A five-day "tiger summit" held in St. Petersburg, Russia, has garnered fresh pledges of support to help an iconic species that faces extinction in the wild. The summit, hosted by Russian Prime Minister Vladimir Putin, also had a Hollywood touch: Leonardo DiCaprio arrived Tuesday, a day late, after a diverted flight, and donated $1 million to the cause, earning him praise for persistence from Mr. Putin.
The meeting, which ended Wednesday, is aimed at supporting national efforts to conserve tiger populations, estimated to be less than 3,500. The surviving tigers are at risk of poaching, loss of habitat, and genetic disorders from interbreeding. Russia is among 13 nations classified as range countries for tigers, which include the Siberian subspecies in Russia’s Far East and the more common Bengal tiger.

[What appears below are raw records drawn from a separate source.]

/-- The bytes of a line that stand in no poisoned sector (17 R419). -/
def State.cleanBytes (s : State) (line : Nat) : LineMask :=
  (List.range 4).foldl (fun m i => if s.mem.poisoned.contains (line / 32 + i) then m &&& ~~~(byteMask (32 * i) 32) else m) (BitVec.allOnes 128)

/-- Bytes of a line brought into a fabric cache, but for those of a poisoned sector (17 R419); bytes that the core has written stay as they are. -/
def State.fillFab (s : State) (core ctx vline pline page : Nat) (data : LineData) : State :=
  let s1 := s.makeRoom core ctx vline
  let there := s1.cleanBytes pline
  match s1.fab? core ctx vline with
  | some l =>
    let own := l.dirty ||| (s1.inFlight core pline &&& l.valid)
    s1.setFab { l with data := mergeLine data l.data own, valid := there ||| own, stamp := s1.now }
  | none => s1.setFab { core := core, ctx := ctx, vline := vline, pline := pline, data := data, valid := there, stamp := s1.now, page := page }

/-- Whose stores a bundle's are (08 R212, 17 R426). -/
def Focus.writer (f : Focus) (lanes : LaneMask) : Writer :=
  { slot := f.slot, lanes := lanes, iaddr := f.pc, lmid := f.lmid, seq := f.seq, itag := f.itag, iter := f.iter }

/-- Faults due in lanes of a warp for stores that its core has sent home (08 R212): each failing access of each lane. -/
def State.addDue (s : State) (core : Nat) (x : Writer) (errs : List LaneErr) : State :=
  match s.warp? core x.slot with
  | none => s
  | some w =>
    let due (l : Nat) (t : Thread) : Thread :=
      { t with deferred := t.deferred ++ (errs.filter fun e => e.lane == l).map fun e =>
          { kind := e.kind, va := e.va, iaddr := x.iaddr, page := e.page, seq := x.seq, itag := x.itag, iter := x.iter, lmid := x.lmid } }
    s.setWarp (w.mapThreads (maskOf (errs.map LaneErr.lane)) due)

/-- An error response to a write-back is due in every thread that has stored into the line since the last one (08 R212). -/
def State.writersDue (s : State) (core : Nat) (ws : List Writer) (kind va page : Nat) : State :=
  ws.foldl (fun s x => s.addDue core x ((lanesOf x.lanes).map fun l => { lane := l, kind := kind, va := va, page := page })) s

/-- A store into a fabric cache (07 R166: write-back). -/
def State.storeFab (s : State) (core ctx : Nat) (w : Writer) (vline pline page : Nat) (mask : LineMask) (data : LineData) : State :=
  let s1 := s.makeRoom core ctx vline
  let l : FabLine := (s1.fab? core ctx vline).getD { core := core, ctx := ctx, vline := vline, pline := pline }
  let older := l.writers.map fun x => if x.slot = w.slot then { x with lanes := x.lanes &&& ~~~w.lanes } else x
  s1.setFab
    { l with data := mergeLine l.data data mask, valid := l.valid ||| mask, dirty := l.dirty ||| mask, stamp := s1.now,
             writers := w :: older.filter (fun x => x.lanes != 0), page := page }

/-- An acquire wider than .wg (07 R166, 08 R227): clean lines of the core go, locked ones are read again when next used. -/
def State.acquireFab (s : State) (core ctx : Nat) : State :=
  let keep (l : FabLine) : Bool := l.core != core || l.ctx != ctx || l.dirty != 0 || l.locks != []
  let clean (l : FabLine) : FabLine := if l.core == core && l.ctx == ctx then { l with valid := l.dirty } else l
  { s with mem := { s.mem with fab := (s.mem.fab.filter keep).map clean } }

/-- What was performed anywhere before now is seen by what the core does from now on: the effect of a join, of a resume, of a workgroup's start and of an
acquire from an agent that is no load (07 R169, R175, R187, R189; 12 R302). -/
def State.joinAll (s : State) (core ctx : Nat) : State := (s.acquireFab core ctx).catchUp (dieOf core)

/-- A request of the core to the line that is on its way; accesses of a core to one line keep their order (07 R172). -/
def State.onItsWay (s : State) (core line : Nat) : Bool := s.mem.reqs.any fun r => r.core == core && r.from_ != .agent && r.line == line && !r.performed

/-- What an ordering operation of a core waits for (10 R266): the core's older accesses, its own and those that it follows in its core's stage memory and
barriers (07 R176, 14 R357), not yet performed. A versioned load may wait for what comes later (07 R199), and holds its own threads alone. -/
def State.olderThan (s : State) (core _slot n : Nat) : Bool :=
  s.mem.reqs.any fun r => r.core == core && r.from_ != .agent && decide (r.id < n) && (match r.kind with
    | .ldv _ => false
    | _ => true)

/-- A workgroup's count of fabric-cache misses (14 R369): accesses at .thr or .wg that its core's fabric cache cannot answer. -/
def State.missed (s : State) (core slot : Nat) : State :=
  let count (g : Wg) : Wg := if (s.warp? core slot).any fun w => w.wg == g.id then { g with fcmiss := g.fcmiss + 1 } else g
  { s with fe := { s.fe with wgs := s.fe.wgs.map count } }

/-- A line that the constant path of a core's cluster holds (08 R215). -/
def State.const? (s : State) (core ctx vline : Nat) : Option ConstLine :=
  s.mem.consts.find? fun l => l.cluster == clusterOf core && l.ctx == ctx && l.vline == vline
/-- A line brought into the constant path of a core's cluster. It stays until an invalidate covers it or a workgroup starts or resumes on a core of the
cluster (log entry 40, DESIGN CHOICE). -/
def State.fillConst (s : State) (core ctx vline pline : Nat) (data : LineData) : State :=
  let l : ConstLine := { cluster := clusterOf core, ctx := ctx, vline := vline, pline := pline, data := data, valid := s.cleanBytes pline }
  { s with mem := { s.mem with consts := upsert (fun x => x.cluster == l.cluster && x.ctx == ctx && x.vline == vline) l s.mem.consts } }
/-- Lines of the constant paths dropped. -/
def State.dropConsts (s : State) (p : ConstLine → Bool) : State := { s with mem := { s.mem with consts := s.mem.consts.filter fun l => !p l } }

/-- Something waits for a request of a core: an ordering operation (07 R176), or an invalidate (07 R203). -/
def State.pressed (s : State) (core id : Nat) : Bool :=
  (s.fe.warps.any fun w => w.core == core && w.threads.any fun t => t.mark.any fun n => decide (id < n)) || s.iso.invs.any fun x => x.reqs.contains id
/-- A line that its core has written in its fabric cache for a request that something waits for goes home under that request's number; what an invalidate
covers goes (07 R176, R203). -/
def State.press (s : State) (core ctx vline id : Nat) : State :=
  match s.fab? core ctx vline with
  | none => s
  | some l =>
    if !s.pressed core id then s
    else
      let s1 := s.writeBackAs l id
      if s.iso.invs.any fun x => x.reqs.contains id then s1.dropFab core ctx vline else s1

/-- Outstanding acquires of a warp's lanes, which later accesses of those lanes wait for (07 R175). -/
def State.acquiring (s : State) (f : Focus) : List Nat :=
  (s.fe.llops.filter fun o => o.core == f.core && o.slot == f.slot && o.acquire.isSome && (o.lanes &&& f.lanes) != 0).map LLOp.id

/-- A release of scope wider than .wg (07 R176, 08 R227, 10 R266): dirty lines go home, and the effect comes once every older write of the core has
been performed; what it then writes is stamped after all that has been performed (07 R177). -/
def State.afterWrites (s : State) (f : Focus) (w : Warp) (k : State → Warp → State) : State :=
  let mark := (lanesOf f.lanes).findSome? fun l => (w.thread l).mark
  let clear (w : Warp) : Warp := w.mapThreads f.lanes fun _ t => { t with mark := none }
  match mark with
  | some n =>
    if s.olderThan f.core f.slot n then s.retry f w (.writes n)
    else let w' := clear w
         k ((s.catchUp (dieOf f.core)).setWarp w') w'
  | none =>
    let s1 := s.writeBackAll f.core (s.ctxOf w)
    if f.grid || !s1.olderThan f.core f.slot s1.nonce then k (s1.catchUp (dieOf f.core)) w
    else s1.retry f (w.mapThreads f.lanes fun _ t => { t with mark := some s1.nonce }) (.writes s1.nonce)

/-- An instruction that forks an agent, posts to one or has its block read at once (07 R187): later than outstanding acquires, and after every older write of the core. -/
def forked (f : Focus) (w : Warp) (s : State) (k : State → Warp → State) : State :=
  match (if f.grid then [] else s.acquiring f) with
  | i :: t => s.retry f w (.llRegs (i :: t))
  | [] => s.afterWrites f w k

/-- A fault that threads of the bundle must raise now: an error response delivered to them (08 R212), in lane order. -/
def dueFault (w : Warp) (m : LaneMask) : Option (Nat × Deferred) :=
  (lanesOf m).findSome? fun l => ((w.thread l).deferred.head?).map fun d => (l, d)

/-- The due faults of one instruction in the lanes of a mask, in lane order (08 R212, 17 R404). -/
def dueOf (w : Warp) (m : LaneMask) (d : Deferred) : List LaneErr :=
  (lanesOf m).flatMap fun l => ((w.thread l).deferred.filter d.sameInstr).map fun x => { lane := l, kind := x.kind, va := x.va, page := x.page }
/-- They are no longer due. -/
def Warp.raised (w : Warp) (m : LaneMask) (d : Deferred) : Warp := w.mapThreads m fun _ t => { t with deferred := t.deferred.filter fun x => !d.sameInstr x }
/-- The exception that due faults of one instruction raise (17 R403): the record names that instruction, and is marked as the grid's where it was placed
(17 R426). -/
def Deferred.exc (d : Deferred) (errs : List LaneErr) : Exc :=
  { kind := ((errs.head?).map LaneErr.kind).getD d.kind, errs := errs, lmask := maskOf (errs.map LaneErr.lane),
    flags := if d.trap then 0 else if d.itag.isSome then 6 else 4, seq := d.seq, itag := d.itag, iter := d.iter, iaddr := d.iaddr }

/-- The due faults of an instruction of the lanes raised together at the focused one; at an `exit` the record names the exit (14 R349). -/
def State.raiseDue (s : State) (f : Focus) (w : Warp) (m : LaneMask) (d : Deferred) (exits : Bool) : State :=
  let x := d.exc (dueOf w m d)
  if exits then s.trapHere f (w.raised m d) m { x with iaddr := 0 } else s.trapHere { f with lmid := d.lmid } (w.raised m d) m x

/-- A strong release, a fence or an exit (08 R212): the answers to the older writes are in, and a fault due in the threads is raised first. -/
def State.released (s : State) (f : Focus) (w : Warp) (act : LaneMask) (k : State → Warp → State) (exits : Bool := false) : State :=
  s.afterWrites f w fun s w => match (if f.grid then none else dueFault w act) with
    | some (_, d) => s.raiseDue f w act d exits
    | none => k s w

end Sys2Proof.Machine
end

But wildlife groups in Southeast Asia warn that conservation efforts will fall flat unless governments tackle the rampant illegal market in tiger skins and body parts that are driving the poaching. Of particular concern are lawless border towns in Burma (Myanmar) that attract buyers from neighboring China and Thailand. Researchers say that endangered species such as tigers and clouded leopards are sold openly in shops and markets.
Of more than $100 million pledged at the St. Petersburg conference, only $9 million from the US government was earmarked specifically to combat poaching and trafficking. Activists say that much more is needed to fight highly organized criminal gangs that profit from Asia’s shrinking wildlife, part of a global trade estimated by Interpol to be worth more than $10 billion annually.

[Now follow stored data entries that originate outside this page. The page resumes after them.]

/-- sts (R214): stage memory is written at issue, higher lanes over lower. -/
def execSts (n : GroupN) (o : Operands) (s : State) : Out :=
  .next (withSources o (fun f w act s =>
    ordered o f w act s fun s w =>
      let size := elemSize o
      let xs := stageAddrs s w act (srcA32 f w o) (srcOffset s f w o) size (n.count * size) (Scope.wide o.sc)
      match stageTrap xs with
      | some (k, m) => s.trapHere f w act { kind := k, lmask := m }
      | none =>
        let put (s : State) (x : Nat × Except Nat (Nat × Nat)) : State := match x.2 with
          | .error _ => s
          | .ok (g, off) => s.stagePut g off ((List.range n.count).flatMap fun e => bytesOf size (groupSource w o x.1 e size).toNat)
        let wgs := (xs.filterMap fun x => match x.2 with
          | .error _ => none
          | .ok (g, _) => some g).eraseDups
        wgs.foldl State.noteMatches (xs.foldl put s)) s)

/-- prefetch (R216): brings a line in and never faults. -/
def execPrefetch (lv : CacheLevel) (o : Operands) (s : State) : Out :=
  .next (withSources o (fun f w act s =>
    let ctx := s.ctxOf w
    (lanesOf act).foldl (fun s l =>
      match globalAddr (srcA64 w o l) (srcOffset s f w o l) 0 with
      | .at_ va =>
        match s.translate f.core ctx (w.supIn f) .read va with
        | .error _ => s
        | .ok x =>
          let line := lineOf x.pa
          let held := (s.fab? f.core ctx (lineOf va)).any fun l => l.valid == BitVec.allOnes 128
          if (s.windowAt line).isSome || (lv == CacheLevel.l1 && held) then s.keepXlat x
          else
            let s1 := if lv == CacheLevel.l1 then (s.keepXlat x).missed f.core f.slot else s.keepXlat x
            let p : Piece := { line := line, vline := lineOf va, page := x.page, accs := [] }
            { s1 with nonce := s1.nonce + 1 }.send { p.req f ctx s1.nonce .read none .thr with fill := lv == CacheLevel.l1 }
      | _ => s) s) s)

-- Atomics ----------------------------------------------------------------------------------------------------------------------------------------

/-- The read-modify-write that a form and its type name (R217 to R219). -/
def rmwOf (op : AtomOp) (o : Operands) : RmwKind := .int op o.ty.signed (is64 o)
def redAtom : RedOp → AtomOp
  | .add => .add | .min => .min | .max => .max | .and => .and | .or => .or | .xor => .xor
def faddOf (o : Operands) : RmwKind := if o.ty == .f32 then .fadd32 else .fadd16 (o.ty == .bf16)

/-- Size of an RMW's word: 8 bytes for 64-bit types, else 4 (R209). -/
def rmwSize (o : Operands) : Nat := if is64 o then 8 else 4

/-- An RMW address (R206): a stage address where bit 63 of a is set. -/
def isStageAtom (a : DWord) : Bool := a.getLsbD 63

/-- The line that an RMW reads (07 R182): at .cl and .die the die's own copy where it may serve reads, else the line as its home would serve it. -/
def State.rmwBase (s : State) (die : Nat) (sc : Scope) (line : Nat) : LineData :=
  match sc with
  | .cl | .die => ((s.dieCopy die line).map DieLine.data).getD (s.lineNow line)
  | _ => s.lineNow line

/-- Read-modify-writes performed at the home of a line: the error response's kind, or the old values; a versioned window takes none (R221), and one that
returns nothing needs no permission to read (16 R385, R387). -/
def State.rmwHome (s : State) (w : Who) (sc : Scope) (line : Nat) (k : RmwKind) (accs : List Acc) (mask : LineMask) (returns : Bool) :
    Except Nat (List (Acc × Nat)) × State :=
  match s.agentWriteError w line mask evRmw true returns with
  | some e => (.error e, s.logError w e line mask)
  | none =>
    if s.poisonHit line mask then (.error kEccUncorr, s)
    else
      let (d, olds) := rmwAll k (s.rmwBase w.die sc line) accs
      (.ok olds, s.applyWrite w line mask d (if sc == .dev || sc == .sys then Instr.rmw else Instr.write))

/-- One piece of a global RMW (07 R182): for .thr and .wg in the fabric cache, at once where its bytes are there, else once a request has brought the line;
for .cl and .die at the die's last-level cache, for .dev and .sys at the home. A versioned or write-once line answers at its home (R202, 10 R267). -/
def State.rmwPiece (s : State) (f : Focus) (ctx : Nat) (o : Operands) (k : RmwKind) (id : Option Nat) (p : Piece) : State :=
  let give (s : State) (ws : List RegWrite) : State := match id with
    | some n => s.updLL n fun x => { x with writes := x.writes ++ ws }
    | none => s
  match (if Scope.wide o.sc || s.writeOnce p.line then none else s.fabHit f.core ctx p id.isSome true) with
  | some l =>
    let (d, olds) := rmwAll k l.data p.accs
    give (s.storeFab f.core ctx (f.writer (maskOf (p.accs.map Acc.lane))) p.vline p.line p.page p.mask d) (olds.flatMap oldWrites)
  | none =>
    let s0 := match (if Scope.wide o.sc then s.fab? f.core ctx p.vline else none) with
      | some l => s.writeBack l
      | none => if Scope.wide o.sc then s else s.missed f.core f.slot
    let own := if Scope.wide o.sc then (0, 0) else s0.ownBytes f.core ctx p
    let r (n : Nat) : Req :=
      { p.req f ctx n (.rmw k) id o.sc with
        rel := isRel o, acq := isAcq o && Scope.wide o.sc, fill := !Scope.wide o.sc, data := own.2, overlay := own.1, fixed := own.1 }
    match id with
    | some m => s0.ask m r
    | none => { s0 with nonce := s0.nonce + 1 }.send (r s0.nonce)

/-- A read-modify-write of a piece in the fabric cache, on the line as its core sees it (07 R182). -/
def State.rmwFab (s : State) (f : Focus) (ctx : Nat) (k : RmwKind) (p : Piece) (data : LineData) : State × List (Acc × Nat) :=
  let (d, olds) := rmwAll k data p.accs
  let s1 := if (s.fabHit f.core ctx p true true).isSome then s else s.missed f.core f.slot
  ((s1.fillFab f.core ctx p.vline p.line p.page data).storeFab f.core ctx (f.writer (maskOf (p.accs.map Acc.lane))) p.vline p.line p.page p.mask d, olds)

“Our main concern is that of the amount of money going into this, not much is filtering down into field-level enforcement,” says Onkuri Majumdar, senior programs officer for Freeland Foundation in Bangkok, a conservation nonprofit that works with law enforcement agencies in Southeast Asia on cross-border policing.
Burma is a particular worry because it doesn’t control all its borders and armed militia groups often turn a blind eye or profit from illegal activities, such as gambling and prostitution, in self-governed enclaves. One group, the Wa, may be prepared to stop wildlife trade in its territory on China’s southwest border, though it hasn’t acted yet, according to TRAFFIC, a nonprofit that monitors the wildlife trade.

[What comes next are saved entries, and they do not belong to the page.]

/-- Two commands wait for the same thing: handles of one workgroup, entries of one dispatcher, or one cluster's engine or unit. -/
def EngCmd.sameQueue (a b : EngCmd) (i j : Issuer) : Bool :=
  match a, b with
  | .move _ _ _ _ _, .move _ _ _ _ _ => i.wg == j.wg
  | .strm _ _ _ _, .strm _ _ _ _ => i.core == j.core
  | .win _ _ _, .win _ _ _ => clusterOf i.core == clusterOf j.core
  | .post _ _, .post _ _ => i.wg == j.wg
  | .bload _ _, .bload _ _ => clusterOf i.core == clusterOf j.core
  | _, _ => false

/-- Commands of an older instruction wait for what a command needs: commands are accepted in issue order. -/
def State.queueAhead (s : State) (i : Issuer) (c : EngCmd) (id : Nat) : Bool :=
  s.fe.llops.any fun x => decide (x.id < id) && x.queue.any fun q => (q.2.head?).any fun y => y.2.sameQueue c q.1 i

/-- Commands answered where no older instruction waits for the same thing, else all left waiting. -/
def State.tryCmds (s : State) (i : Issuer) (id : Nat) (k : EngCmd → State → Option Word × State) (cmds : List (Nat × EngCmd)) :
    State × List (Nat × Word) × List (Nat × EngCmd) :=
  match cmds with
  | [] => (s, [], [])
  | c :: t => if s.queueAhead i c.2 id then (s, [], c :: t) else issueLanes k s (c :: t)

/-- The issue of engine commands: earlier stores go home first, so that the engine reads them (R187). Each lane's command is accepted or refused in
turn; those that must wait do so in the instruction's flag count (R236, R249, R254; 06 R156) while its threads go on. In the grid they wait at the
cell. -/
def engineIssue (o : Operands) (f : Focus) (w : Warp) (act : LaneMask) (dests : List Nat) (k : Issuer → EngCmd → State → Option Word × State)
    (cmd : State → Nat → EngCmd) (s : State) : State :=
  match (if f.grid then [] else s.acquiring f) with
  | i :: t => s.retry f w (.llRegs (i :: t))
  | [] =>
    let s0 := s.writeBackAll f.core (s.ctxOf w)
    let i := s.issuer f w
    let (s1, ws, rest) := s0.tryCmds i s0.nonce (k i) ((lanesOf act).map fun l => (l, cmd s0 l))
    match s1.warp? f.core f.slot with
    | none => s1
    | some w1 =>
      let writes := dests.flatMap fun d => ws.map fun x => { lane := x.1, reg := d, val := x.2 }
      if f.grid then (s1.setWarp (w1.applyWrites writes)).gridWait (maskOf (rest.map Prod.fst))
      else s1.llStart f w1 act o.fsel dests writes (if rest = [] then none else some (i, rest))

/-- The 64-byte blocks that the lanes name in stage memory (R237), or the operand trap that one raises: a peer's may be named where `peers` holds
(R207). -/
def stageBlocks (o : Operands) (s : State) (f : Focus) (w : Warp) (act : LaneMask) (peers : Bool) : Except (Nat × LaneMask) (List (Nat × Nat × Nat)) :=
  let xs := stageAddrs s w act (srcA32 f w o) (fun _ => 0) 64 64 peers
  match stageTrap xs with
  | some e => .error e
  | none => .ok (xs.filterMap fun x => match x.2 with
      | .ok (g, off) => some (x.1, g, off)
      | .error _ => none)

/-- The place of a lane's block. -/
def blockOf (blocks : List (Nat × Nat × Nat)) (l : Nat) : Nat × Nat := ((blocks.find? fun b => b.1 == l).map Prod.snd).getD (0, 0)

/-- The shared operation of bt.copy, bt.gather and bt.scatter (R235 to R241). -/
def btForm (o : Operands) (form : EngForm) (s : State) : State :=
  withLL o (fun f w act s =>
    match stageBlocks o s f w act (Scope.wide o.sc) with
    | .error (k, m) => s.trapHere f w act { kind := k, lmask := m }
    | .ok blocks =>
      engineIssue o f w act [o.d.toNat] (fun i c s => s.acceptMove i c) (fun s l =>
        let b := blockOf blocks l
        let d := s.stageBytes b.1 b.2 64
        let c := ((s.wg? w.wg).map fun g => s.btStatus g form d (Scope.wide o.sc)).getD 0
        .move form d o.sc ((btTotal d + 511) / 512) c) s) s

/-- bt.copy (R239). -/
def execBtCopy (o : Operands) (s : State) : Out := .next (btForm o .copy s)
/-- bt.gather (R239). -/
def execBtGather (o : Operands) (s : State) : Out := .next (btForm o .gather s)
/-- bt.scatter (R239). -/
def execBtScatter (o : Operands) (s : State) : Out := .next (btForm o .scatter s)

/-- lay (R260): the descriptor is read through translation at issue; 64 commands of a die are accepted at a time (R234). -/
def execLay (o : Operands) (s : State) : Out :=
  .next (withLL o (fun f w act s => forked f w s fun s w =>
    let ctx := s.ctxOf w
    let a (l : Nat) : Nat := (srcA64 w o l).toNat
    let read (l : Nat) : Except (Nat × Nat) (List Byte) :=
      if a l % 64 ≠ 0 then .ok [] else s.vread (Who.front ctx f) f.core (w.supIn f) .read none (a l) 128
    let errs := (lanesOf act).filterMap fun l => match read l with
      | .error (kd, va) => some ({ lane := l, kind := kd, va := va, page := s.pageSize f.core ctx va } : LaneErr)
      | .ok _ => none
    match errs with
    | e :: _ =>
      (errs.foldl (fun s x => s.noteRead (Who.front ctx f) f.core (w.supIn f) .read (x.kind, x.va)) s).trapHere f w act { kind := e.kind, errs := errs }
    | [] =>
      engineIssue o f w act [o.d.toNat] (fun i c s => s.acceptMove i c) (fun s l =>
        let d := match read l with
          | .ok d => d
          | .error _ => []
        let m := srcB64 s f w o l
        let c := if d = [] then 0x0601 else ((s.wg? w.wg).map fun g => s.layStatus g (a l) d m (Scope.wide o.sc)).getD 0
        .move (.lay m) d o.sc ((layCount d * 2 ^ dmwEsz m + layGroup d - 1) / layGroup d) c) s) s)

-- Waiting (R242) ----------------------------------------------------------------------------------------------------------------------------------

/-- The chunks that a mask and a chunk word name. -/
def chunksNamed (b : Word) (mod : BitVec 2) : List Nat := ((List.range 32).filter fun i => b.getLsbD i).map fun i => 32 * mod.toNat + i

/-- A lane's operation that has ended in error (R243), lowest lane first. -/
def State.failedNamed (s : State) (wg : Nat) (ids : List Word) : Option EngOp :=
  ids.findSome? fun a => match s.opNamed wg a with
    | some o => if o.failed.isSome then some o else none
    | none => none

/-- bt.wait (R242): lanes whose chunks are not all set stand and issue it again; a join is an acquire (R189). -/
def execBtWait (o : Operands) (s : State) : Out :=
  .next (withSources o (fun f w act s =>
    let a (l : Nat) : Word := srcA32 f w o l
    let wait (l : Nat) : Wait :=
      match s.opNamed w.wg (a l) with
      | none => .none
      | some x =>
        let js := chunksNamed (srcBn s f w o l) o.mod
        if s.chunksSet x.id js then .none else .chunks x.id js
    if (lanesOf act).any fun l => wait l != .none then s.retryEach f w f.lanes (fun l => if act.getLsbD l then wait l else .none)
    else match s.failedNamed w.wg ((lanesOf act).map a) with
      | some x => s.raiseOp f w act (maskOf ((lanesOf act).filter fun l => a l == x.ident)) x
      | none => s.joinAll f.core (s.ctxOf w)) s)

/-- bt.test (R242). -/
def execBtTest (o : Operands) (s : State) : Out :=
  .next (withSources o (fun f w act s =>
    let a (l : Nat) : Word := srcA32 f w o l
    let set (l : Nat) : Bool :=
      match s.opNamed w.wg (a l) with
      | none => true
      | some x => (chunksNamed (srcBn s f w o l) o.mod).all fun j => decide (x.total ≤ j) || x.done.contains j
    match s.failedNamed w.wg ((lanesOf act).map a) with
    | some x => s.raiseOp f w act (maskOf ((lanesOf act).filter fun l => a l == x.ident)) x
    | none =>
      let s1 := s.setWarp (w.setPred act o.d.toNat set)
      if (lanesOf act).any set then s1.joinAll f.core (s.ctxOf w) else s1) s)

end Sys2Proof.Machine
end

“Wildlife has not been high on their list of priorities. Frankly, it’s easy money to move wildlife,” says William Schaedla, the Southeast Asia director for TRAFFIC.
Burma has around 85 surviving tigers, mostly found in reserves along its borders with India and Thailand. But its illicit markets are also a hub for regional wildlife smugglers who target wealthy consumers in China and Vietnam. Researchers for TRAFFIC found tiger bones, paws, penises and teeth touted as medicine or aphrodisiacs. Skins of tigers and other big cats are also popular as home décor.
Conservationists argue that until China curbs its demand for such products, the underground trade will continue to thrive. China’s premier Wen Jiabao attended the St. Petersburg summit on a state visit to Russia and said in a speech that all countries should enforce laws against poaching. China has banned the sale of tigers and tiger parts but allows tiger farms that critics say stoke demand for wild tigers.
Ms. Majumder is skeptical that the summit can fix anything, but insists that saving the species isn’t a lost cause. “Tigers are really, really resilient. Given half the chance, they’ll come back. What we really have to focus on is protecting their areas and going after poachers,” she says.